== Description of the task ==
Could you return the lines below exactly, from the first line up to and including the line that holds "It completes. -/"?

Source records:
=== Section Start ===

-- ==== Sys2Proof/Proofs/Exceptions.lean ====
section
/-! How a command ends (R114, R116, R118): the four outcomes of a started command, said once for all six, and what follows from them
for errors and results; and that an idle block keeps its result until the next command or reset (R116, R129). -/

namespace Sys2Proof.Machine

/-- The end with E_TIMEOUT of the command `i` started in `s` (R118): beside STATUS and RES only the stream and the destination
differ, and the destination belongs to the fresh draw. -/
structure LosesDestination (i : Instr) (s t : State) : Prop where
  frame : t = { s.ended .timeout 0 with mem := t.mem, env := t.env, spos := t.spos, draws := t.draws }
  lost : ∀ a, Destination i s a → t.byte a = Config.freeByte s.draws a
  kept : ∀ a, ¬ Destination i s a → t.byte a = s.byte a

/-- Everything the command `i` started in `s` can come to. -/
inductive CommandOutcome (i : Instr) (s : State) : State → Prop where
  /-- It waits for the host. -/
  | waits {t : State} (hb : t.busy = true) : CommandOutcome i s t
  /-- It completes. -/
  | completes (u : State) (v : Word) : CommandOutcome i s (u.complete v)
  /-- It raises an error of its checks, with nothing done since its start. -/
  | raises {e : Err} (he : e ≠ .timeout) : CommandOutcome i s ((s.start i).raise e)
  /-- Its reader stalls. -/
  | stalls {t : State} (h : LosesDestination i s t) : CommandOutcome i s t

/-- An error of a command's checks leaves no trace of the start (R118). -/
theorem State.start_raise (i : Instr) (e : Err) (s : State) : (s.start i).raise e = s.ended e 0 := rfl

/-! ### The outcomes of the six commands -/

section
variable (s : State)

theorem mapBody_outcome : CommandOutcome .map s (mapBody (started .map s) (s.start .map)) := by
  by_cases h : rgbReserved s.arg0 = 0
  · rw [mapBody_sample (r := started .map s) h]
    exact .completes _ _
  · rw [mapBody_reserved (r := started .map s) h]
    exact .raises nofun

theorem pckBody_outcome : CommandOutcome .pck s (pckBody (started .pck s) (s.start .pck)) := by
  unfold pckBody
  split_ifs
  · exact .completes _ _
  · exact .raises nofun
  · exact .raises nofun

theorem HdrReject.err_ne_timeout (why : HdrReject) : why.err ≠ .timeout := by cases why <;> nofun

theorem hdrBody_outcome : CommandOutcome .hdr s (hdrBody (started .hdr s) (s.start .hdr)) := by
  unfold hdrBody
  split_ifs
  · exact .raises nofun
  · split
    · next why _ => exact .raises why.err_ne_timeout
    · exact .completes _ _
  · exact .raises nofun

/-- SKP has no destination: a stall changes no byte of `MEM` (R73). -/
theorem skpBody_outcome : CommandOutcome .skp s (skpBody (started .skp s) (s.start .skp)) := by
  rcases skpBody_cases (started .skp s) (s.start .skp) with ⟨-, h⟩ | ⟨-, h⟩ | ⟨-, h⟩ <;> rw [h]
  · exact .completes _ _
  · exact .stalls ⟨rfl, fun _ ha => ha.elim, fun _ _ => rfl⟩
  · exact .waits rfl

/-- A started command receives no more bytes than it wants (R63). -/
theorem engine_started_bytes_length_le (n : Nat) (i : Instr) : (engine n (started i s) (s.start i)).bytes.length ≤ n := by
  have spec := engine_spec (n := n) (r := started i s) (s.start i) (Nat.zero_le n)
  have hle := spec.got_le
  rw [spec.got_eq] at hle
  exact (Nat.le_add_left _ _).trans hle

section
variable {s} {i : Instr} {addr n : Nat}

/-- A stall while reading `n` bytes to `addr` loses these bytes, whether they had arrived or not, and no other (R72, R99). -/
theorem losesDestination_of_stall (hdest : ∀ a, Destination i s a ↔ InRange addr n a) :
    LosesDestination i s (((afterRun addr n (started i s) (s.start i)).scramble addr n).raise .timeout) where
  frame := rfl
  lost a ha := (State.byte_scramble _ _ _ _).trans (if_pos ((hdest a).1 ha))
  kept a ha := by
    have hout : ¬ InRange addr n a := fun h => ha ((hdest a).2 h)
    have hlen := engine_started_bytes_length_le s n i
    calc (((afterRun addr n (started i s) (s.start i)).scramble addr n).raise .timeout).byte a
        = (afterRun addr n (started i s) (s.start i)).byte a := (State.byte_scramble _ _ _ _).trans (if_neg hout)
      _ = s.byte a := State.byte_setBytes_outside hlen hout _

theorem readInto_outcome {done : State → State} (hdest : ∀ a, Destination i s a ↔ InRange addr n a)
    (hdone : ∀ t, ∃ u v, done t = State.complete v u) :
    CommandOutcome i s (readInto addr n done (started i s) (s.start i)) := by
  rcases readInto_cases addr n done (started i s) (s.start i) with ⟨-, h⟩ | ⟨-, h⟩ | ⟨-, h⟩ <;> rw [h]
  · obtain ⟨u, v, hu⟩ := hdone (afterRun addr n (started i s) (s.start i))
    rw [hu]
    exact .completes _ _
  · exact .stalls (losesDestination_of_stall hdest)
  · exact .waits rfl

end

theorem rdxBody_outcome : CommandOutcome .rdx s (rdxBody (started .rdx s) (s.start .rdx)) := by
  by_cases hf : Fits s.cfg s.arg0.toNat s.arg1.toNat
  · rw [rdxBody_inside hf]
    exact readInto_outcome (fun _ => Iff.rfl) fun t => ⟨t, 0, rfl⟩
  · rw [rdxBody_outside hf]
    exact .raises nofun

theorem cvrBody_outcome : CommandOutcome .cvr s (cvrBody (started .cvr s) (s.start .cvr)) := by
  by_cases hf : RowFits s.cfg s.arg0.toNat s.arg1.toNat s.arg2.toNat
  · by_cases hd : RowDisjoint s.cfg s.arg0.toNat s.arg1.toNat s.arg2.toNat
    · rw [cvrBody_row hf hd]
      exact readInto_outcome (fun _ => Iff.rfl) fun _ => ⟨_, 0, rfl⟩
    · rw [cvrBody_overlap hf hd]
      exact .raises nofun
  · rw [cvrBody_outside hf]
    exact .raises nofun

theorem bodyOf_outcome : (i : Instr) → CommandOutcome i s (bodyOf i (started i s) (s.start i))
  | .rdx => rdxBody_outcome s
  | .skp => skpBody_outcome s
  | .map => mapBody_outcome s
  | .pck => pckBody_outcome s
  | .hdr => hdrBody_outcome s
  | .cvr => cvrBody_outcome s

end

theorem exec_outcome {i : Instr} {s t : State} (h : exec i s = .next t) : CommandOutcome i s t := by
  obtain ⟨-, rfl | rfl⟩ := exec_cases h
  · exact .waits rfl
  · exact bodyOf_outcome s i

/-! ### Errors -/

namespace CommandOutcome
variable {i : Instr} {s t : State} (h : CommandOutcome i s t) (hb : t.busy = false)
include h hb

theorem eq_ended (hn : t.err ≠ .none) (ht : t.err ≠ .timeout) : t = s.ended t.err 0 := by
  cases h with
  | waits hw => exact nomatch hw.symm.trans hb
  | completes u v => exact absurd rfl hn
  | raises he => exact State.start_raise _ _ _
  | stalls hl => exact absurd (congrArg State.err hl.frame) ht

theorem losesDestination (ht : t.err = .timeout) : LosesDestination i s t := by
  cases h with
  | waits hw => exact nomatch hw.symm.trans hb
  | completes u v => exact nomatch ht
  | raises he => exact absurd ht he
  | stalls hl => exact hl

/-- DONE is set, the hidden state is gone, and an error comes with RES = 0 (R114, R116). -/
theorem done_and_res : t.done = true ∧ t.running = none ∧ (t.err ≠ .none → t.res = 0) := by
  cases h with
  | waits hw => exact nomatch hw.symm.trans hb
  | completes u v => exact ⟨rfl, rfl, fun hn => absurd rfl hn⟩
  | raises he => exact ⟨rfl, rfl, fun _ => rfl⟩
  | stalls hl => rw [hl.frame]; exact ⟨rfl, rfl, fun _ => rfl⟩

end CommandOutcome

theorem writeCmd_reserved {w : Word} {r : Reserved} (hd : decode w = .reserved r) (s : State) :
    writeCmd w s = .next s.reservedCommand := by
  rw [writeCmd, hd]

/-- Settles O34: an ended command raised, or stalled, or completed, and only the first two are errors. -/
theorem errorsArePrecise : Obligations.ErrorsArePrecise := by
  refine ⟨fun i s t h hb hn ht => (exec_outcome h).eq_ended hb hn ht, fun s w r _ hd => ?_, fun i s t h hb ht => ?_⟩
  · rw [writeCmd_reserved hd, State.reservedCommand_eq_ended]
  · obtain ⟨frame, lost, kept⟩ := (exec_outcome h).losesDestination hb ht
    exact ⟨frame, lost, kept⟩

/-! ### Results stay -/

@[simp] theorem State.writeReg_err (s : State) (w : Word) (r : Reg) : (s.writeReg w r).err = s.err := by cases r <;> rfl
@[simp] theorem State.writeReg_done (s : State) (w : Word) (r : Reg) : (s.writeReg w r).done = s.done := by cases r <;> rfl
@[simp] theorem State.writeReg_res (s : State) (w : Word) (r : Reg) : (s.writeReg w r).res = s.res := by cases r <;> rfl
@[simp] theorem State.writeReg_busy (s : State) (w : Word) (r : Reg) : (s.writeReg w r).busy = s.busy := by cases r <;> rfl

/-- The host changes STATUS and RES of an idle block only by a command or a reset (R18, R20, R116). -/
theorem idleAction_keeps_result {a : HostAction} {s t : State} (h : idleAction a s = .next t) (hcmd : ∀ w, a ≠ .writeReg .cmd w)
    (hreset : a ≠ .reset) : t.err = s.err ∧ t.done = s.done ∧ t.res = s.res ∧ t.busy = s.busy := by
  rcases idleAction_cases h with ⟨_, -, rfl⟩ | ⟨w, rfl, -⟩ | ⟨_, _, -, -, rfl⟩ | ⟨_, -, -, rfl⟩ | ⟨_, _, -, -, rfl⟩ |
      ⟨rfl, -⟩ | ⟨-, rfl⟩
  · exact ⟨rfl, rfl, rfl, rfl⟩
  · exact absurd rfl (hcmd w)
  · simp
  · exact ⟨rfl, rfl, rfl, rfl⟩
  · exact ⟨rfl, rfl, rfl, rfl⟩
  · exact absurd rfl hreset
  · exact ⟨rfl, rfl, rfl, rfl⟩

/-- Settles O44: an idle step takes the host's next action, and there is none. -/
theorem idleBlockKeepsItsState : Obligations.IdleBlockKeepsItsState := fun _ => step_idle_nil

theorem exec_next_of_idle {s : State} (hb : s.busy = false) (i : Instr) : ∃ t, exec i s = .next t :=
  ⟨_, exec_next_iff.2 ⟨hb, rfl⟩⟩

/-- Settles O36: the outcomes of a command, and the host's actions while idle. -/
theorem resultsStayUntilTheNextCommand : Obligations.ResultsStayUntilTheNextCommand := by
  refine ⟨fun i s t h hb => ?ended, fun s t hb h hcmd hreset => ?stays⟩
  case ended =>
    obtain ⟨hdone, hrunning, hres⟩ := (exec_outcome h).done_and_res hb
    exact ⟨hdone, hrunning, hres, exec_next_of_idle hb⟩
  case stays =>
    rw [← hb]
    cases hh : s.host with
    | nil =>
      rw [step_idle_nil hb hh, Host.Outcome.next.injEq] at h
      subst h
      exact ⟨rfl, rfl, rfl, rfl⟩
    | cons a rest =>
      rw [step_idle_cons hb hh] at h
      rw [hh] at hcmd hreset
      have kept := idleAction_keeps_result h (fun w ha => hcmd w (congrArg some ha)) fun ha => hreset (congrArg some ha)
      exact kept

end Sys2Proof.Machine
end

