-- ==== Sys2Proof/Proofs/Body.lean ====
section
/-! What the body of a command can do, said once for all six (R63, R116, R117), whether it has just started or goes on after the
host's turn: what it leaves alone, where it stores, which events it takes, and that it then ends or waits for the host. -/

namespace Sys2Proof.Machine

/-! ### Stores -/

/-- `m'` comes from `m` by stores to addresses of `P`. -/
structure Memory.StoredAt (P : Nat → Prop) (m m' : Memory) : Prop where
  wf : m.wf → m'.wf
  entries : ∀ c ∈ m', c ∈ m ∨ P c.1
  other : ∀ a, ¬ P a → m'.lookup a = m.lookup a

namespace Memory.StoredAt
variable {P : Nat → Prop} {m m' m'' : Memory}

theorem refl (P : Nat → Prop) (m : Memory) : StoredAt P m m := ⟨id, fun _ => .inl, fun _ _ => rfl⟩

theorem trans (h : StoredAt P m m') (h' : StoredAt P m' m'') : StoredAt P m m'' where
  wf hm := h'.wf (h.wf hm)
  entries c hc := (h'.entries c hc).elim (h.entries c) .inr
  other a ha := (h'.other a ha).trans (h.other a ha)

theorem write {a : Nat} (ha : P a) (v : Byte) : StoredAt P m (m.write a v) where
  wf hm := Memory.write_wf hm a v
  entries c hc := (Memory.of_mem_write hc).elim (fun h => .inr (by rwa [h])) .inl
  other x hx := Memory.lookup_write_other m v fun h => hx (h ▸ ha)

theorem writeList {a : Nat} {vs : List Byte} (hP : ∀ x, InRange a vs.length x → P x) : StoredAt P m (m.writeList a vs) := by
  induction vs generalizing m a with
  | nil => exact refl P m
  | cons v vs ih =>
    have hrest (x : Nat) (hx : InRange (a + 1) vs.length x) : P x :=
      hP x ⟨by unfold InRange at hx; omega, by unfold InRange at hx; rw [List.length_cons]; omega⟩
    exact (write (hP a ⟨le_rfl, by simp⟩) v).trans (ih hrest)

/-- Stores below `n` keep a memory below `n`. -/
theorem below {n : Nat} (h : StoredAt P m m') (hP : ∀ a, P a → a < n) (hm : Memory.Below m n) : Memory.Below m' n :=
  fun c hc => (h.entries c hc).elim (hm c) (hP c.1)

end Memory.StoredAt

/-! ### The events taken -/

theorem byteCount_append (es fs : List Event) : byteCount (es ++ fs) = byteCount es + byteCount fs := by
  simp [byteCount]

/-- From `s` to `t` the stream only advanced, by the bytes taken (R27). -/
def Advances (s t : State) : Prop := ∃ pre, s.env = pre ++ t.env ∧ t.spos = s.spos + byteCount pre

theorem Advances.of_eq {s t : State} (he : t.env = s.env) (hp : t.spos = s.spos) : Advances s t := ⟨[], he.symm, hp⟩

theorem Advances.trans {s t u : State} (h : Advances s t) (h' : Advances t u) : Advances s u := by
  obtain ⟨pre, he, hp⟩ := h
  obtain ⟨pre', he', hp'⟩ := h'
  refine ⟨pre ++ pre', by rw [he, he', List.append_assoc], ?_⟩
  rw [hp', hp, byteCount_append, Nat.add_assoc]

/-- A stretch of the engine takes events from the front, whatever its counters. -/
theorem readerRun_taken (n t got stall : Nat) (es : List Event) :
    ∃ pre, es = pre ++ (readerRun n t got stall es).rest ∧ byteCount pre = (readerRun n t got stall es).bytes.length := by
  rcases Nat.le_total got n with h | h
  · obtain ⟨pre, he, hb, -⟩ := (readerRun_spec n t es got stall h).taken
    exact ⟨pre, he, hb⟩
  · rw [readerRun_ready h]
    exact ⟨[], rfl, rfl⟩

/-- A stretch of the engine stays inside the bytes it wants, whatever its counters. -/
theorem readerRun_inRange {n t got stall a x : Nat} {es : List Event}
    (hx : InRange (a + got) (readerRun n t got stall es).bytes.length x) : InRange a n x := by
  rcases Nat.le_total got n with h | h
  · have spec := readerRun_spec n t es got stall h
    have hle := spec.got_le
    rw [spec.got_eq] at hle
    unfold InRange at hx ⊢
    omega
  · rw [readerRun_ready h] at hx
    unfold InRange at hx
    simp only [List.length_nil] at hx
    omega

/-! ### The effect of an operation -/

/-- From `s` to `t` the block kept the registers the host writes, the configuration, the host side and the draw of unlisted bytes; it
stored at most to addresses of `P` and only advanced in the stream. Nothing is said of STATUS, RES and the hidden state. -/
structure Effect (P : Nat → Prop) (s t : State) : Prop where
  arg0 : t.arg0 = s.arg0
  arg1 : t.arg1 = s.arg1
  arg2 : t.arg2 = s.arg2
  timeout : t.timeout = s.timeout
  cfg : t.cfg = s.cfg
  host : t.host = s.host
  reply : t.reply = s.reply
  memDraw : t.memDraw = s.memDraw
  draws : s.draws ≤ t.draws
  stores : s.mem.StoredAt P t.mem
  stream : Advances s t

=== Section End ===

== Exercise result ==
-- ==== Sys2Proof/Proofs/Exceptions.lean ====
section
/-! How a command ends (R114, R116, R118): the four outcomes of a started command, said once for all six, and what follows from them
for errors and results; and that an idle block keeps its result until the next command or reset (R116, R129). -/

namespace Sys2Proof.Machine

/-- The end with E_TIMEOUT of the command `i` started in `s` (R118): beside STATUS and RES only the stream and the destination
differ, and the destination belongs to the fresh draw. -/
structure LosesDestination (i : Instr) (s t : State) : Prop where
  frame : t = { s.ended .timeout 0 with mem := t.mem, env := t.env, spos := t.spos, draws := t.draws }
  lost : ∀ a, Destination i s a → t.byte a = Config.freeByte s.draws a
  kept : ∀ a, ¬ Destination i s a → t.byte a = s.byte a

/-- Everything the command `i` started in `s` can come to. -/
inductive CommandOutcome (i : Instr) (s : State) : State → Prop where
  /-- It waits for the host. -/
  | waits {t : State} (hb : t.busy = true) : CommandOutcome i s t
  /-- It completes. -/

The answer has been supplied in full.